Professor Hans-Dieter Volk, Charité, Germany

But rather than engineer the cells in a test tube, Pluristem Therapeutics harvests them in their natural form from placentas donated by mothers after birth. Placental cells have evolved over millions of years to protect human tissue and their therapeutic qualities are still being discovered.

As part of the PACE project, Charité is helping Pluristem to identify why this treatment cures some patients better than others. Researchers are using novel techniques, including mass cytometry – where antibodies carrying heavy metal tags are used to label cellular proteins – to chart out each protein active in the placental cells and study how they interact with damaged organs.

‘What makes the study unique is that the cells are produced entirely outside patient bodies in a bioreactor,’ said Prof. Volk, who coordinates PACE. ‘One placenta is suitable for more than 10,000 treatments.’
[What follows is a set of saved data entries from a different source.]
-- ==== Sys2Proof/Machine/State.lean ====
section
/-! DEFINITION. The machine's state, the reasons a step may stop, and the state right after reset. -/

namespace Sys2Proof.Machine

/-- The whole controller, and the queue of commands waiting for it, first in, first out. -/
structure State where
  pending : List Instr
  mode : Mode
  now : Ticks
  loadedAt : Ticks
  a : PocketState
  b : PocketState
  levelLines : Nat
  sa : Allocator
  sm : SupplyMeter
  portA : PortState
  portB : PortState
  portS : PortState
  ps : ProfileStore
  deriving DecidableEq, Repr

/-- Reasons the machine stops with a fault. The spec gives every command an effect on every state and never stops the part, so
no meaning raises one. -/
inductive Fault where
  /-- Raised by no command; it stands so that the type has a name to show. Safe: no step answers it. -/
  | none
  deriving DecidableEq, Repr

/-- Reasons a command has no meaning. -/
inductive Refusal where
  /-- Answered by exec's arm of a command that has no meaning yet, with the row's mnemonic. Safe: the model stops there. No arm
  answers it: every command has its meaning. -/
  | notModelled (mnemonic : String)
  deriving DecidableEq, Repr

/-- The values of R26, R47, R64, R85, R98, R120, R144, R156, R173, R184, R185 and R199 with the profile in `ps`: the moment
the RESET line is released, clock 0, at the start of the profile load. The queue and the lines are the outside's. -/
def State.startUp (queue : List Instr) (mode : Mode) (linesA linesB : PocketLines) (level : Nat) (ps : ProfileStore) : State :=
  { pending := queue, mode := mode, now := 0, loadedAt := 0, a := .startUp linesA, b := .startUp linesB, levelLines := level,
    sa := .startUp, sm := .startUp, portA := .silent .A, portB := .silent .B, portS := .silent .S, ps := ps }

/-- The machine right after reset: RESET has been released, the profile has been read from the store, and start-up ends with
PROFILE_LOAD_DONE (R199, R200). -/
def State.reset : State := .startUp [] .loading .initial .initial 0 .factory

end Sys2Proof.Machine
end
Over the coming years, clinical centres across Europe and the USA will make a dozen injections of placental cells into the muscles of over 200 patients as part of the final phase of the treatment’s human trials.
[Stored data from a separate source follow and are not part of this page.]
-- ==== Sys2Proof/Machine/Reports.lean ====
section
/-! DEFINITION. The payloads of the read requests: the pocket status record (R191) and the replies to READ_FAULTS (R170),
READ_SUPPLY (R143), READ_METER (R155) and READ_PROFILE (R195), encoded by R188 (notes/assumptions/11.md). -/

namespace Sys2Proof.Machine

/-! ## READ_POCKET (R191) -/

/-- Bytes 1 to 14: the cycle engine's items (R25). -/
def State.statusCycle (s : State) (p : Pocket) : List Byte :=
  let c := (s.pocket p).ce
  be1 (cycleStateCode c.state) ++ be1 (c.index.getD 0)
    ++ be1 (match c.entry with
      | some e => phaseKindCode e.kind
      | none => 0xFF)
    ++ be2 (s.phaseElapsed p)
    ++ (match c.lastPhaseEnd with
      | some (i, r) => be1 i ++ be1 (phaseEndCode r)
      | none => be1 0 ++ be1 0xFF)
    ++ (match c.pause with
      | some (k, t) => be1 (pauseCauseCode k) ++ be2 (s.secondsSince t)
      | none => be1 0xFF ++ be2 0xFFFF)
    ++ be4 (s.timeRemaining p)

/-- Bytes 15 to 28: the result record (R24). -/
def resultBytes : Option CycleResult → List Byte
  | some r =>
    be1 (cycleEndCode r.endReason) ++ be4 r.runningSeconds ++ be1 r.phasesCompleted
      ++ be1 (match r.lastDryEnd with
        | some e => phaseEndCode e
        | none => 0xFF)
      ++ be2 (r.finalIndex.getD 0xFFFF) ++ be4 r.energy ++ flagByte r.hotExit
  | none => be1 0xFF ++ be4 0 ++ be1 0 ++ be1 0 ++ be2 0 ++ be4 0 ++ be1 0

/-- The segment timer in whole seconds, 0 outside RUN (R47). -/
def State.segmentSeconds (s : State) (p : Pocket) : Nat :=
  match (s.pocket p).dmc.segmentSince with
  | some t => s.secondsSince t
  | none => 0

/-- The last retry cause as it is reported: absent while the restart attempt count is 0 (R47). -/
def DrumMotion.retryCause (d : DrumMotion) : Nat :=
  match d.lastRetry with
  | some c => if d.restartCount = 0 then 0xFF else retryCode c
  | none => 0xFF

/-- Bytes 29 to 37: the drum motion controller's items (R47). -/
def State.statusDrum (s : State) (p : Pocket) : List Byte :=
  let d := (s.pocket p).dmc
  be1 (motionCode d.state) ++ be1 (directionCode d.direction)
    ++ be1 (match d.state, d.purpose with
      | .coast, some u => purposeCode u
      | _, _ => 0xFF)
    ++ be2 (s.segmentSeconds p) ++ be1 ((s.patternInForce p).getD 0xFF) ++ be1 d.restartCount
    ++ be1 d.retryCause
    ++ be1 d.reversalCount

/-- Bytes 38 to 51: the revolution counter unit's items (R64). -/
def statusRevolution (r : RevolutionCounter) : List Byte :=
  flagByte r.window.isSome ++ be1 r.segmentRecords
    ++ (match r.lastRecord with
      | some l => be1 1 ++ be2 l.sequence ++ be1 (validityCode l.validity) ++ be3 l.period ++ be2 l.tach
      | none => be1 0 ++ be2 0 ++ be1 0 ++ be3 0 ++ be2 0)
    ++ be2 (r.lastSlip.getD 0xFFFF) ++ be1 r.slipRun

/-- Ti is substituted: the latest inlet sample lies outside the sense range (R66). Before the first
supply update there is no such sample and the flag is clear (notes/assumptions/39.md). -/
def inletSubstituted (m : Estimator) : Bool := sampleOut m.inlet

/-- Bytes 52 to 68: the moisture estimator's items (R84). -/
def statusMoisture (m : Estimator) : List Byte :=
  sampleBytes m.exhaust ++ sampleBytes m.inlet ++ flagByte (inletSubstituted m) ++ flagByte m.s16.isSome
    ++ be2 (m.index.getD 0xFFFF) ++ be2 (m.lastW.getD 0xFFFF) ++ be2 (m.lastM.getD 0xFFFF) ++ be2 (m.lastA.getD 0xFFFF)
    ++ be1 m.hold ++ flagByte m.taperCap.isSome ++ be1 (m.taperCap.getD 0xFF)

/-- Bytes 69 to 78: the tangle monitor's items (R98). -/
def State.statusTangle (s : State) (p : Pocket) : List Byte :=
  let t := (s.pocket p).tm
  be1 t.score ++ flagByte t.flag ++ be2 (t.lastDeviation.getD 0xFFFF) ++ be4 (t.lastContactLength.getD 0xFFFFFFFF)
    ++ flagByte t.relief ++ be1 ((s.reliefCap p).getD 0xFF)

/-- Bytes 79 to 93: the heat stage controller's items (R119). DESIGN CHOICE: byte 83 is the current entry's stage cap whatever the
entry's kind, and 0xFF without a current entry (notes/assumptions/37.md). -/
def State.statusHeat (s : State) (p : Pocket) : List Byte :=
  let h := (s.pocket p).hsc
  be1 h.level ++ be1 h.energized ++ be1 (s.effectiveCap p) ++ be1 (s.stageCount p)
    ++ be1 (match s.entry p with
      | some e => e.stageCap
      | none => 0xFF)
    ++ be1 (s.failingInterlocks p)
    ++ be1 (match h.holdSince with
      | some t => s.secondsSince t
      | none => 0xFF)
    ++ be1 h.overCount
    ++ be1 (match h.recoveryDue with
      | some t => s.secondsUntil t
      | none => 0xFF)
    ++ be2 (match h.expected with
      | some i => min i 65534
      | none => 0xFFFF)
    ++ be2 (match (s.pocket p).meter.reading with
      | some r => r.current
      | none => 0xFFFF)
    ++ flagByte h.suspended ++ be1 h.outputsByte

/-- Bytes 94 to 109: the supply allocator's and the meter's items (R143, R155). -/
def State.statusSupply (s : State) (p : Pocket) : List Byte :=
  be1 (s.granted p)
    ++ (match s.requestOf p with
      | some r => be1 r.stage ++ be4 r.posted
      | none => be1 0 ++ be4 0)
    ++ be2 (match (s.pocket p).shedDue with
      | some t => s.secondsUntil t
      | none => 0xFFFF)
    ++ be4 (match (s.pocket p).meter.reading with
      | some r => r.power
      | none => 0xFFFFFFFF)
    ++ be4 (s.pocket p).meter.cycleEnergy

/-- Bytes 110 to 114: the fault list's and the sample buffers' items (R170, R187). -/
def statusLists (f : FaultList) (b : SampleBuffers) : List Byte :=
  be1 f.records.length ++ be1 f.trips ++ flagByte f.full
    ++ be1 (bufferStateCode b.x.state + 4 * bufferStateCode b.y.state + 16 * (if b.overrun then 1 else 0))
    ++ be1 (16 * b.x.records.length + b.y.records.length)

/-- The pocket status record (R191). -/
def State.pocketStatus (s : State) (p : Pocket) : List Byte :=
  let x := s.pocket p
  be1 (pocketCode p) ++ s.statusCycle p ++ resultBytes x.ce.result ++ s.statusDrum p ++ statusRevolution x.rcu
    ++ statusMoisture x.me ++ s.statusTangle p ++ s.statusHeat p ++ s.statusSupply p ++ statusLists x.fl x.sb
    ++ be1 x.ce.program.length ++ x.ce.program.flatMap encodeEntry

/-! ## READ_FAULTS (R170) -/

/-- A fault record in the order of R158, with its present condition after it (R188). -/
def State.faultBytes (s : State) (p : Pocket) (r : FaultRecord) : List Byte :=
  be1 (faultKindCode r.kind) ++ be1 (faultClassCode (classOfFault r.kind)) ++ optionalItem be1 r.phase ++ be4 r.first ++ be4 r.last
    ++ be1 r.count ++ optionalItem be1 r.detail ++ flagByte (s.conditionPresent p r.kind)

/-- The READ_FAULTS payload. -/
def State.faultsReport (s : State) (p : Pocket) : List Byte :=
  let f := (s.pocket p).fl
  be4 s.secondsCount ++ flagByte f.full ++ be1 f.records.length ++ f.records.flatMap (s.faultBytes p)
    ++ flagByte s.ps.storeInvalid ++ flagByte s.sm.senseFault

/-! ## READ_SUPPLY (R143) -/

/-- A grant list entry: pocket, stage, rating. -/
def grantBytes (g : Grant) : List Byte := be1 (pocketCode g.pocket) ++ be1 g.stage ++ be2 g.rating

/-- A pending list entry: pocket, stage, post time. -/
def requestBytes (r : StageRequest) : List Byte := be1 (pocketCode r.pocket) ++ be1 r.stage ++ be4 r.posted

/-- The level source: 0 FOLLOW_LINES, 1 forced. -/
def State.levelSource (s : State) : Nat := if s.sa.forced.isSome then 1 else 0

/-- The shed hold time remaining of a pocket in whole seconds. -/
def State.shedRemaining (s : State) (p : Pocket) : Option Nat := (s.pocket p).shedDue.map s.secondsUntil

/-- The READ_SUPPLY payload. -/
def State.supplyReport (s : State) : List Byte :=
  be1 s.levelLines ++ optionalItem be1 s.sa.debounced ++ be1 s.levelSource ++ optionalItem be1 s.sa.forced
    ++ optionalItem be1 s.levelInForce ++ be4 s.ceiling
    ++ [0, 1, 2, 3, 4, 5, 6, 7].flatMap (fun l => be4 (s.shared (SharedItem.ceiling l)))
    ++ be1 (classCode (s.classOf .A)) ++ be1 (classCode (s.classOf .B)) ++ be1 (s.shared SharedItem.basis)
    ++ be2 (s.shared SharedItem.guard) ++ be4 s.committed ++ be4 (ratedSum s.sa.grants)
    ++ be1 s.sa.grants.length ++ s.sa.grants.flatMap grantBytes
    ++ be1 s.sa.requests.length ++ s.sa.requests.flatMap requestBytes
    ++ optionalItem be2 (s.shedRemaining .A) ++ optionalItem be2 (s.shedRemaining .B)
    ++ be4 s.sa.updateCount ++ be1 (conditionCode s.sm.condition) ++ flagByte s.sm.senseFault

/-! ## READ_METER (R155) -/

/-- Ic, e and P of a pocket's latest supply update, each absent before the first. -/
def readingBytes (m : PocketMeter) : List Byte :=
  optionalItem be2 (m.reading.map (·.current)) ++ optionalItem be1 (m.reading.map (·.energized))
    ++ optionalItem be4 (m.reading.map (·.power))

/-- A pocket's energy residual and counters. -/
def energyBytes (m : PocketMeter) : List Byte := be2 m.residual ++ be4 m.cycleEnergy ++ be4 m.totalEnergy

/-- The READ_METER payload. The phase factor, thresholds and hysteresis are those of the working profile, from the write on
(notes/assumptions/40.md). -/
def State.meterReport (s : State) : List Byte :=
  be2 (s.sm.sample.getD 0) ++ optionalItem be2 s.sm.held ++ optionalItem be2 s.sm.updateVoltage ++ flagByte s.sm.senseFault
    ++ be1 (conditionCode s.sm.condition) ++ be1 s.sm.lowRun ++ be1 s.sm.highRun ++ be1 s.sm.bandRun
    ++ readingBytes s.a.meter ++ readingBytes s.b.meter ++ energyBytes s.a.meter ++ energyBytes s.b.meter
    ++ be2 (s.shared SharedItem.phaseFactor) ++ be2 (s.shared SharedItem.lowThreshold)
    ++ be2 (s.shared SharedItem.highThreshold) ++ be1 (s.shared SharedItem.voltageHysteresis)

/-! ## READ_PROFILE (R195) -/

/-- The pockets whose state a WRITE_PROFILE of an item depends on: its own pocket, or both for a shared item (R193). -/
def itemPockets (n : Nat) : List Pocket := if n / 256 = 1 then [.A] else if n / 256 = 2 then [.B] else [.A, .B]

/-- The number names a ceiling table entry or a priority class, which WRITE_PROFILE may not write (R194). -/
def notByWriteProfile (n : Nat) : Bool :=
  (SharedItem.ceiling 0 ≤ n && n ≤ SharedItem.ceiling 7) || n == itemNumber .A PocketItem.priorityClass
    || n == itemNumber .B PocketItem.priorityClass

/-- The pocket state condition of R193 holds for a write of the item. -/
def State.statesAllowWrite (s : State) (n : Nat) : Bool := (itemPockets n).all (fun p => (s.pocket p).ce.writable)

/-- Whether a WRITE_PROFILE of the item would be accepted at this moment (R195). -/
def State.writability (s : State) (n : Nat) : Nat :=
  if notByWriteProfile n then 3 else if s.ps.saving then 2 else if s.statesAllowWrite n then 0 else 1

/-- The READ_PROFILE payload for an item. -/
def State.profileReport (s : State) (r : ItemRow) : List Byte :=
  be2 r.number ++ be4 (s.shared r.number) ++ be4 r.default ++ be4 r.least ++ be4 r.greatest ++ be1 (s.writability r.number)
    ++ flagByte s.ps.unsaved ++ flagByte s.ps.saving ++ be1 (saveResultCode s.ps.lastSave) ++ flagByte s.ps.storeInvalid

end Sys2Proof.Machine
end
Positive results would mark a new chapter for cell therapies, which have so far been mainly used for treating leukaemia. If they were to be approved for fighting critical limb ischemia, it would demonstrate that living cells offer new prospects for tackling many currently incurable diseases. The results of the trial are expected in 2021.

‘When you speak of therapies, people still think of small molecules,’ said Dr Frauke Stähler, a research coordinator at Charité and the project manager of PACE.  ‘We still have to inform the public of the opportunities offered by cell therapy.’

The shift in mindset towards living drugs tailored to each patient is particularly challenging for pharmaceutical companies experienced in producing vast amounts of identical molecules. But living cells offer ‘exciting new medical opportunities’, said Dr Stähler, and technologies like placental harvesting and the CliniMACS Prodigy offer some of the first business solutions for bringing them to market.